◆ WHAT YOU WILL DO
Which lines of the data contain the string "stops"? Copy every one.

[Stored data entries]
☆ ☆ ☆ ☆
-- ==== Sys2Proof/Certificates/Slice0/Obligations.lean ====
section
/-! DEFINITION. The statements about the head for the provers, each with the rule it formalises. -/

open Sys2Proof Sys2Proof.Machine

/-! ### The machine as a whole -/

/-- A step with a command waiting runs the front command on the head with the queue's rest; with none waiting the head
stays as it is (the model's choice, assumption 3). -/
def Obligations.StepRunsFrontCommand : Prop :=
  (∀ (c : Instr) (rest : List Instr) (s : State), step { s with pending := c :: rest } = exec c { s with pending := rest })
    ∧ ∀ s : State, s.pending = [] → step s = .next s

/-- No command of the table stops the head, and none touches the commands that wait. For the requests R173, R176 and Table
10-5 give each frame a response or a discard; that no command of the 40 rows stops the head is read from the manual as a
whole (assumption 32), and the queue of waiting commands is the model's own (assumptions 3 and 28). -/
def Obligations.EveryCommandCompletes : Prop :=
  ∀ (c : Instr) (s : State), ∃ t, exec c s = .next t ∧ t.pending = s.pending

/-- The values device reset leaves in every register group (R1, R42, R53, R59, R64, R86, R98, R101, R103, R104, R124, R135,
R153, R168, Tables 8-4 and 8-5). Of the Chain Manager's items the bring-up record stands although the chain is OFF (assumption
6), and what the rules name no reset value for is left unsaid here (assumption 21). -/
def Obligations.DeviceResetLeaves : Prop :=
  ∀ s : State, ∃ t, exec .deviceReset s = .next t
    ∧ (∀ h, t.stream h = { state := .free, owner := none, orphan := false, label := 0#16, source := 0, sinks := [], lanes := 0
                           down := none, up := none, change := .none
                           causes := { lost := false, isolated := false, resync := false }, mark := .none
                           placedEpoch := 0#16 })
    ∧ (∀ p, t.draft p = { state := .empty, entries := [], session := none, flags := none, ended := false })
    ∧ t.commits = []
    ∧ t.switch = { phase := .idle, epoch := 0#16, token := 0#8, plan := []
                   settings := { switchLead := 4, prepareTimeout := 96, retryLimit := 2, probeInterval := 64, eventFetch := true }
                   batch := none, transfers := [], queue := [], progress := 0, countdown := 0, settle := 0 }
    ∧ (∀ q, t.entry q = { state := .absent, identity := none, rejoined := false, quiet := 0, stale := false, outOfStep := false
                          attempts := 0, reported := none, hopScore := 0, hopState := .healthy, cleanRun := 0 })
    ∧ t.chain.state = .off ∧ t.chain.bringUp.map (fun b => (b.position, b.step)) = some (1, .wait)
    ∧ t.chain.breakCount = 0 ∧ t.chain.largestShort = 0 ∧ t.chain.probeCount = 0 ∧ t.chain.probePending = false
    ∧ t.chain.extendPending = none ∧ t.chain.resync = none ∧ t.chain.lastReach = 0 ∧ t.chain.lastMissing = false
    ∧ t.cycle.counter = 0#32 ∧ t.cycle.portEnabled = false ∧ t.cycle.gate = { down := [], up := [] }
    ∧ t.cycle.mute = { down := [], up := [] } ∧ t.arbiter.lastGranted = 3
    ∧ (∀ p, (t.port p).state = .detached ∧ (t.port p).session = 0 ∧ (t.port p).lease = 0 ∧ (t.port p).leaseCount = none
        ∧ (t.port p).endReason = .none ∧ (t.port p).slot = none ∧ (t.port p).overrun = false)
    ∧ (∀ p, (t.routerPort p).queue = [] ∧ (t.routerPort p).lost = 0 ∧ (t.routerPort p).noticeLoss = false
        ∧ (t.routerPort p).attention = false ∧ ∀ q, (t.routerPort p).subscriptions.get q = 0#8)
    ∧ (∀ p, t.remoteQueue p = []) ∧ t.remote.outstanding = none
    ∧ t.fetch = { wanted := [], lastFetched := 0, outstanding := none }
☆ ☆ ☆ ☆
◆ ANSWER AREA
/-- No command of the table stops the head, and none touches the commands that wait. For the requests R173, R176 and Table
10-5 give each frame a response or a discard; that no command of the 40 rows stops the head is read from the manual as a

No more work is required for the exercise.